-- Provided material --

-- ==== Sys2Proof/Machine/Sundial.lean ====
section
/-! DEFINITION. Sundial time: the mapping to TAI, disciplining, PTP, timed outputs, captures and references (R409 to
R438). The update of the dividers is in the file of the clock update. -/

namespace Sys2Proof.Machine

/-! ## TIME80 and the mapping (R6, R414) -/

/-- Nanoseconds since the PTP epoch of a TIME80 number: 48 bits of seconds, then 32 bits of nanoseconds. -/
def t80Ns (n : Int) : Int := (n % p2 48) * 1000000000 + n / p2 48

/-- The TIME80 number of a time in nanoseconds. -/
def nsT80 (t : Int) : Int := (t / 1000000000) % p2 48 + (t % 1000000000) * p2 48

/-- A TIME80 number is in range (R6). -/
def t80Ok (n : Int) : Bool := decide (0 ≤ n ∧ n / p2 48 ≤ 999999999)

namespace State

/-- MAP_VALID. -/
def mapValid (s : State) : Bool := decide (s.reg 0x1400 0x08 = 1)

/-- MAP_TIME in nanoseconds. -/
def mapNs (s : State) : Int := t80Ns (s.reg 0x1400 0x07)

/-- An ST64 time as TAI in 1/256 ns (R414 before its rounding). -/
def taiCounts (s : State) (t : ST64) : Int := s.mapNs * 256 + sdiff t (s.regT 0x1400 0x06)

/-- An ST64 time as TAI nanoseconds (R414). -/
def taiNs (s : State) (t : ST64) : Int := s.mapNs + roundDiv (sdiff t (s.regT 0x1400 0x06)) 256

/-- A TAI time in nanoseconds as ST64 (R414). -/
def ofTaiNs (s : State) (t : Int) : ST64 := later (s.regT 0x1400 0x06) ((t - s.mapNs) * 256)

/-- CADENCE_DIV_SH of a cadence: the divisor in force until it is written (R439). -/
def cadenceShadow (s : State) (c : Nat) : Nat :=
  if s.regN 0x1220 (3 + c) = 0 then s.cfgN 0x1210 (2 + c) else s.regN 0x1220 (3 + c)

/-- NOW_TIME. -/
def nowTime (s : State) : Int := if s.mapValid then nsT80 (s.taiNs s.now) else 0

/-! ## The time state (R417) -/

def timeState (s : State) : Nat := s.regN 0x1400 0x03

/-- A change of TIME_STATE: 0 FREE, 1 ACQUIRING, 2 LOCKED, 3 HOLDOVER, 4 FOLLOWER. -/
def toTimeState (s : State) (n : Nat) : State :=
  let old := s.timeState
  if old = n then s
  else
    ((s.put 0x1400 0x03 n).modTime fun t => { t with inLimit := 0, outLimit := 0 }).event 0x0D10
      [old, n, s.reg 0x1400 0x0A]

/-- STEER takes a value; the log keeps what governed it over the last 100 s. -/
def setSteer (s : State) (v : Int) : State :=
  let v := clamp (-50000) 50000 v
  let s := if v.natAbs = 50000 then s.flag 0x1400 0x11 3 else s
  (s.put 0x1400 0x0B v).modTime fun t =>
    let past (e : ST64 × Int) : Bool := decide ((sec 100 : Nat) < sdiff s.now e.1)
    { t with steerLog := (s.now, v) :: (t.steerLog.takeWhile (fun e => !past e) ++ (t.steerLog.dropWhile fun e => !past e).take 1) }

/-- A value of STEER the servo or a reference chooses: the spec bounds it (R411, R418) and leaves it open. -/
def freeSteer (s : State) : State :=
  let d := s.draw
  d.2.setSteer (((d.1 % 100001 : Nat) : Int) - 50000)

/-- The mean of STEER over the last 100 s: each logged value for the time it held. -/
def steerMean (s : State) : Int :=
  let limit := later s.now (-(sec 100 : Nat))
  let r := s.time.steerLog.foldl (fun (a : ST64 × Int × Int) e =>
    let from0 := if sdiff e.1 limit < 0 then limit else e.1
    let d := max 0 (sdiff a.1 from0)
    (from0, a.2.1 + e.2 * d, a.2.2 + d)) (s.now, 0, 0)
  if r.2.2 = 0 then s.reg 0x1400 0x0B else roundQuot r.2.1 r.2.2

/-- Entry to HOLDOVER. -/
def toHoldover (s : State) : State :=
  let s := (s.flag 0x1400 0x11 1).putT 0x1400 0x0F s.now
  let s := if s.reg 0x1400 0x05 = 1 ∧ s.time.ref10m then s.freeSteer else s.setSteer s.steerMean
  s.toTimeState 3

/-- The source of the servo is present. -/
def sourcePresent (s : State) : State :=
  if s.timeState = 0 ∨ s.timeState = 3 then s.toTimeState 1 else s

/-- The source of the servo is lost. -/
def sourceLost (s : State) : State :=
  if s.timeState = 1 ∨ s.timeState = 2 then
    if s.time.everLocked then s.toHoldover else s.toTimeState 0
  else s

/-- The first instant after t whose mapped TIME80 has nanoseconds 0. -/
def nextSecond (s : State) (t : ST64) : ST64 :=
  let c := s.taiCounts t
  later t ((sec 1 : Nat) - c % (sec 1 : Nat))

/-- NEXT of an armed PPS program follows the mapping (R422, R432). -/
def ppsNext (s : State) : State :=
  (List.range 5).foldl (fun s o =>
    let g := vget s.time.outs o TimedOut.idle
    if g.armed && decide (g.mode = 3) then s.putT (0x1410 + o) 0x08 (s.nextSecond s.now) else s) s

/-- A step of MAP_TIME by the offset (R418). -/
def stepMap (s : State) (offset : Int) : State :=
  let s := (s.put 0x1400 0x07 (nsT80 (s.mapNs - roundDiv offset 256))).ppsNext
  ((s.count 0x1400 0x10).flag 0x1400 0x11 0).event 0x0D11 [-offset]

/-- A measurement of the servo: a step, a slew at the limit, or the servo's own choice, then the lock conditions (R417,
R418). That the limit is ±50 000 ppb of STEER is DEDUCED (log entry 57). -/
def discipline (s : State) (offset : Int) : State :=
  let s := s.put 0x1400 0x0A offset
  let s := s.sourcePresent
  if s.timeState = 4 then s
  else
    let big := decide (s.regN 0x1400 0x0C * 256 < offset.natAbs)
    let s := if !big then s.freeSteer
      else if s.reg 0x1400 0x0D = 0 ∨ dwh s.ctl.mode then s.stepMap offset
      else s.setSteer (if 0 < offset then -50000 else 50000)
    let limit := s.regN 0x1400 0x0E * 256
    if s.timeState = 1 then
      let n := if offset.natAbs ≤ limit then s.time.inLimit + 1 else 0
      let s := s.modTime fun t => { t with inLimit := n }
      if 16 ≤ n then
        ((s.put 0x1400 0x08 1).modTime fun t => { t with everLocked := true, lockedAt := some s.now }).toTimeState 2
      else s
    else
      let n := if 4 * limit < offset.natAbs then s.time.outLimit + 1 else 0
      let s := s.modTime fun t => { t with outLimit := n }
      if s.timeState = 2 ∧ 4 ≤ n then s.toTimeState 1 else s

/-! ## PTP (R420, R421) -/

def ptpPort (s : State) (p : Nat) : PtpPort := vget s.time.ports p PtpPort.idle
def modPort (s : State) (p : Nat) (g : PtpPort → PtpPort) : State :=
  s.modTime fun t => { t with ports := vmod t.ports p g }

/-- A frame has arrived on a port: LAN-silence ends (R469). -/
def heardOn (s : State) (p : Nat) (stamp : ST64) : State :=
  let s : State := { s with net := { s.net with lastRx := vmod s.net.lastRx p fun _ => some stamp } }
  if s.reg (0x1501 + p) 0x21 = 1 then (s.put (0x1501 + p) 0x21 0).event 0x0F11 [p, 0] else s

/-- The network protocols of WATCH and later modes run, and the port's link is up (R461). -/
def netLive (s : State) (p : Nat) : Bool := decide (s.ctl.mode ≠ .dormant ∧ s.reg (0x1501 + p) 0x20 ≠ 0)

end State

/-- The dataset comparison of R421, in the field order of IEEE 1588: x is better than y. -/
def betterMaster (x y : MasterData) : Bool :=
  let a := [x.priority1, x.clockClass, x.accuracy, x.variance, x.priority2, x.identity, x.stepsRemoved]
  let b := [y.priority1, y.clockClass, y.accuracy, y.variance, y.priority2, y.identity, y.stepsRemoved]
  match (a.zip b).find? fun p => decide (p.1 ≠ p.2) with
  | some p => decide (p.1 < p.2)
  | none => false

-- Your objective --
Could you set down, word for word, only the lines above from the line with "let n := if 4" to the line with "def betterMaster (x", including both?

-- Answer section --
      let n := if 4 * limit < offset.natAbs then s.time.outLimit + 1 else 0
      let s := s.modTime fun t => { t with outLimit := n }
      if s.timeState = 2 ∧ 4 ≤ n then s.toTimeState 1 else s

/-! ## PTP (R420, R421) -/

def ptpPort (s : State) (p : Nat) : PtpPort := vget s.time.ports p PtpPort.idle
def modPort (s : State) (p : Nat) (g : PtpPort → PtpPort) : State :=
  s.modTime fun t => { t with ports := vmod t.ports p g }

/-- A frame has arrived on a port: LAN-silence ends (R469). -/
def heardOn (s : State) (p : Nat) (stamp : ST64) : State :=
  let s : State := { s with net := { s.net with lastRx := vmod s.net.lastRx p fun _ => some stamp } }
  if s.reg (0x1501 + p) 0x21 = 1 then (s.put (0x1501 + p) 0x21 0).event 0x0F11 [p, 0] else s

/-- The network protocols of WATCH and later modes run, and the port's link is up (R461). -/
def netLive (s : State) (p : Nat) : Bool := decide (s.ctl.mode ≠ .dormant ∧ s.reg (0x1501 + p) 0x20 ≠ 0)

end State

/-- The dataset comparison of R421, in the field order of IEEE 1588: x is better than y. -/
def betterMaster (x y : MasterData) : Bool :=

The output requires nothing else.